## WHAT YOU HAVE TO DO
Print the lines that run from the line with "namespace Sys2Proof.Machine" to the line with "if s.held p", keeping both end lines, exactly as they appear in the entries below, and nothing else.

## RECORDS FOR THE TASK
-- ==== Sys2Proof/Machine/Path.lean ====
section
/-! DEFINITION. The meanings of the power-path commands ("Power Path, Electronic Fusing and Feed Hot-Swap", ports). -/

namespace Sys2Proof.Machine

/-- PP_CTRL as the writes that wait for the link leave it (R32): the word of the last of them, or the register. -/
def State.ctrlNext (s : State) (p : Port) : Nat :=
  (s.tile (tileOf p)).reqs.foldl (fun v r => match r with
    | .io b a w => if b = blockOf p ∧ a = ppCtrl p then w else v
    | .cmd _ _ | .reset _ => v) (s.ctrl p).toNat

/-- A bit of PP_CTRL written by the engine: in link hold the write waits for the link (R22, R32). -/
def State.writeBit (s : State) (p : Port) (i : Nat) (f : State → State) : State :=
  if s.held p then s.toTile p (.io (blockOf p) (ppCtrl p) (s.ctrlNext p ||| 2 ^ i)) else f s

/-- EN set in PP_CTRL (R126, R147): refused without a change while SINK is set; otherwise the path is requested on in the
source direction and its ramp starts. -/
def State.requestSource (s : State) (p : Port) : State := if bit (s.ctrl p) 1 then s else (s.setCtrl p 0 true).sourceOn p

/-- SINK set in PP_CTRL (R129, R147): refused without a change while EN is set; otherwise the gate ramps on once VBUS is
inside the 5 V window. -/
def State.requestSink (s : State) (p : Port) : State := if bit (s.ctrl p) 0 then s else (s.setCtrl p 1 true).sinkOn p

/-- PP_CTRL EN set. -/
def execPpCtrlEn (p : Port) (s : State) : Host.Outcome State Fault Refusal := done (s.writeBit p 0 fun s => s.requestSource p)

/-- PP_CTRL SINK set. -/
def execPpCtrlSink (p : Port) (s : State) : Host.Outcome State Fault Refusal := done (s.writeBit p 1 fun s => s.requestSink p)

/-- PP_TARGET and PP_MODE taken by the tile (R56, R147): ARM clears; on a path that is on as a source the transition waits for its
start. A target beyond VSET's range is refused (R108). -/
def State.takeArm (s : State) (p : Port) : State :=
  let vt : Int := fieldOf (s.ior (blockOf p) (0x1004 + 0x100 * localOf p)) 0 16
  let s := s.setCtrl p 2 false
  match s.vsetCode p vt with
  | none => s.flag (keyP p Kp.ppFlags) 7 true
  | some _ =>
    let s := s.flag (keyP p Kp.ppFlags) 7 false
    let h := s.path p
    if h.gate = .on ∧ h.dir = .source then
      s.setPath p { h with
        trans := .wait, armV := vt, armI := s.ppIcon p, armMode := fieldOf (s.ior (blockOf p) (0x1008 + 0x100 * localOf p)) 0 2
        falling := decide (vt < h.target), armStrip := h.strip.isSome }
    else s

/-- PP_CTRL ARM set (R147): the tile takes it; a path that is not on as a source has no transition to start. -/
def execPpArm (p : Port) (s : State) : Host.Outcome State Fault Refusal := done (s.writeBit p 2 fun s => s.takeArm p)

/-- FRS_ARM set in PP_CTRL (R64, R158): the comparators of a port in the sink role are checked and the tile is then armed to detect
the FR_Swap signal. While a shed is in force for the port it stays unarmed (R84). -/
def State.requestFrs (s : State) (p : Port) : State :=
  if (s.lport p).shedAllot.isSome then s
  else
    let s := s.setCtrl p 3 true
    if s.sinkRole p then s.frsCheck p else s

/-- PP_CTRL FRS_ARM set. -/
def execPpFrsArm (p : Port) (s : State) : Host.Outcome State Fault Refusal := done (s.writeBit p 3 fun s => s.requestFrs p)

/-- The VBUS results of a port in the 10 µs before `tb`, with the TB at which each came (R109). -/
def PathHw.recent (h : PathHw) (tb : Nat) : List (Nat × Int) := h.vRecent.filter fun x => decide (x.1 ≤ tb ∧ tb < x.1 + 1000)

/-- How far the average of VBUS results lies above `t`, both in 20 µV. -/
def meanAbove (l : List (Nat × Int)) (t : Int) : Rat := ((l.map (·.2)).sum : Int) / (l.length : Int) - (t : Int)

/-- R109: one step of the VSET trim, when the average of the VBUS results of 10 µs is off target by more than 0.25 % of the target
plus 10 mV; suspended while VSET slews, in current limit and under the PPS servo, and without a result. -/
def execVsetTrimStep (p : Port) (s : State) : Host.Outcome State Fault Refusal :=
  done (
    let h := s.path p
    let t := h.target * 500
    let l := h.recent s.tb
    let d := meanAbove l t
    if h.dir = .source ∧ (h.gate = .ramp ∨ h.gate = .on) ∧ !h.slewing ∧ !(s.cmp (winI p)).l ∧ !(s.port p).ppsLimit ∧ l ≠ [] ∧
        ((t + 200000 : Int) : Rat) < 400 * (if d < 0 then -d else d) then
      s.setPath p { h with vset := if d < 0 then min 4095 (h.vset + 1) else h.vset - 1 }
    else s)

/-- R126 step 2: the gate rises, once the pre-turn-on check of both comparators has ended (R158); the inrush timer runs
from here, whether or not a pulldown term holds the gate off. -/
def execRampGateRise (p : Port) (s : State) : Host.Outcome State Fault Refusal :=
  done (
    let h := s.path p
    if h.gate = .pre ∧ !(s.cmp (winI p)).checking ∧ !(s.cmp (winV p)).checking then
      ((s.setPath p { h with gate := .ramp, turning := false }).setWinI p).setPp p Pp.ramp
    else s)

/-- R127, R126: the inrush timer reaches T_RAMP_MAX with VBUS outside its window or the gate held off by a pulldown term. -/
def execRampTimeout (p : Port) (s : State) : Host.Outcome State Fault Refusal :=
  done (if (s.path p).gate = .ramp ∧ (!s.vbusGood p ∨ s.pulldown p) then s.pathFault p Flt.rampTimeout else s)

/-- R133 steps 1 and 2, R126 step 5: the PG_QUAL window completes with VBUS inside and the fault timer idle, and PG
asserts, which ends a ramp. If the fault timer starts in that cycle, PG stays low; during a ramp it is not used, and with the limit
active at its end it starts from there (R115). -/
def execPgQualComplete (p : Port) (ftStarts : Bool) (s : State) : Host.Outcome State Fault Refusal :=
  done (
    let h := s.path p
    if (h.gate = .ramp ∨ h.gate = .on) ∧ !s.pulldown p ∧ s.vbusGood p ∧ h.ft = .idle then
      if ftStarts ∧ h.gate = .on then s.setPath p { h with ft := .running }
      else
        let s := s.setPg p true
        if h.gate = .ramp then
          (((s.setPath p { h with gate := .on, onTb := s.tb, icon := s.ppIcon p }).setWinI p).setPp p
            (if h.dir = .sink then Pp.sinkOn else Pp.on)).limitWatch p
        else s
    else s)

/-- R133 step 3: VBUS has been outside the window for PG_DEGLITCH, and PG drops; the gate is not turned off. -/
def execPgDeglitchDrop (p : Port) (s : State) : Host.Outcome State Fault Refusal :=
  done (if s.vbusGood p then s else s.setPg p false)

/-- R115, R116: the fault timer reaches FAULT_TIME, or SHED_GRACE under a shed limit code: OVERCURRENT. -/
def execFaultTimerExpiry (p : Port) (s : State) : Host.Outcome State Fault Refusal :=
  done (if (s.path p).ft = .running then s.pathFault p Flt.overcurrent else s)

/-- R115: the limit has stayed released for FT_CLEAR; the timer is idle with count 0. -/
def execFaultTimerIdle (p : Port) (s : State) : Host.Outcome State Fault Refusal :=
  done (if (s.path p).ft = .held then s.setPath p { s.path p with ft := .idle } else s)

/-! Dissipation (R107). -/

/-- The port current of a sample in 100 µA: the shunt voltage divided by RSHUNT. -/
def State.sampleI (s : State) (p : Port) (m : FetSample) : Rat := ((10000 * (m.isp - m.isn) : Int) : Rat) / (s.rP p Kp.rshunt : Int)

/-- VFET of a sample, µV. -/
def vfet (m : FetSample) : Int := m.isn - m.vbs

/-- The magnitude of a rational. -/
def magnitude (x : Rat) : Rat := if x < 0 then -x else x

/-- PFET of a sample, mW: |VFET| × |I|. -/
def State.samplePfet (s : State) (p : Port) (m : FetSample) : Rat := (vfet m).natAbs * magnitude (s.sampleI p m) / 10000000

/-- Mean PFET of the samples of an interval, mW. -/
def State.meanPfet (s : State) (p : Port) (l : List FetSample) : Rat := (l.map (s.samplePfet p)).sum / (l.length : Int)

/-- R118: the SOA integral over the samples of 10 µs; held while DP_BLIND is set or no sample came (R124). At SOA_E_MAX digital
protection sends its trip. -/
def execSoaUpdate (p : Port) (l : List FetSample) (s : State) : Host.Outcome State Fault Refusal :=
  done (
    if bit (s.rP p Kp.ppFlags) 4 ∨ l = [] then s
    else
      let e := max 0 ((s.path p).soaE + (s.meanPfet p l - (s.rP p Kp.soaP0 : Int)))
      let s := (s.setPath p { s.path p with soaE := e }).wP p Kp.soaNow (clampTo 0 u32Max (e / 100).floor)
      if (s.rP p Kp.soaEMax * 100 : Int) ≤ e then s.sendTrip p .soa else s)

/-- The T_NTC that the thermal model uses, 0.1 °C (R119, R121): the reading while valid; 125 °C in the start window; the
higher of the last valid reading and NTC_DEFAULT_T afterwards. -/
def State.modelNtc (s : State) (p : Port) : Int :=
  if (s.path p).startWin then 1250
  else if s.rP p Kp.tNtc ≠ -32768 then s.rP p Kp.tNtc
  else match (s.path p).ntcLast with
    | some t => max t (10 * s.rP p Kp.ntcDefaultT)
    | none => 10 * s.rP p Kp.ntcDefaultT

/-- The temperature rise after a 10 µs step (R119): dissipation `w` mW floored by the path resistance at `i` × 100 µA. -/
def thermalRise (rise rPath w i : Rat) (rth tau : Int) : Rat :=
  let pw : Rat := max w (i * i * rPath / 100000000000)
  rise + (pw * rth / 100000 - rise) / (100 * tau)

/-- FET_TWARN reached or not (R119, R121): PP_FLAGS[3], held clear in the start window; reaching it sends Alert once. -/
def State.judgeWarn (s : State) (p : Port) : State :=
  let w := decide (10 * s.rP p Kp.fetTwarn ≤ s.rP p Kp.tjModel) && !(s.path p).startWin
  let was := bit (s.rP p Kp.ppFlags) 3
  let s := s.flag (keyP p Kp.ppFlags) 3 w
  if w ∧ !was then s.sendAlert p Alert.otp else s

## ANSWER TO THIS TASK
namespace Sys2Proof.Machine

/-- PP_CTRL as the writes that wait for the link leave it (R32): the word of the last of them, or the register. -/
def State.ctrlNext (s : State) (p : Port) : Nat :=
  (s.tile (tileOf p)).reqs.foldl (fun v r => match r with
    | .io b a w => if b = blockOf p ∧ a = ppCtrl p then w else v
    | .cmd _ _ | .reset _ => v) (s.ctrl p).toNat

/-- A bit of PP_CTRL written by the engine: in link hold the write waits for the link (R22, R32). -/
def State.writeBit (s : State) (p : Port) (i : Nat) (f : State → State) : State :=
  if s.held p then s.toTile p (.io (blockOf p) (ppCtrl p) (s.ctrlNext p ||| 2 ^ i)) else f s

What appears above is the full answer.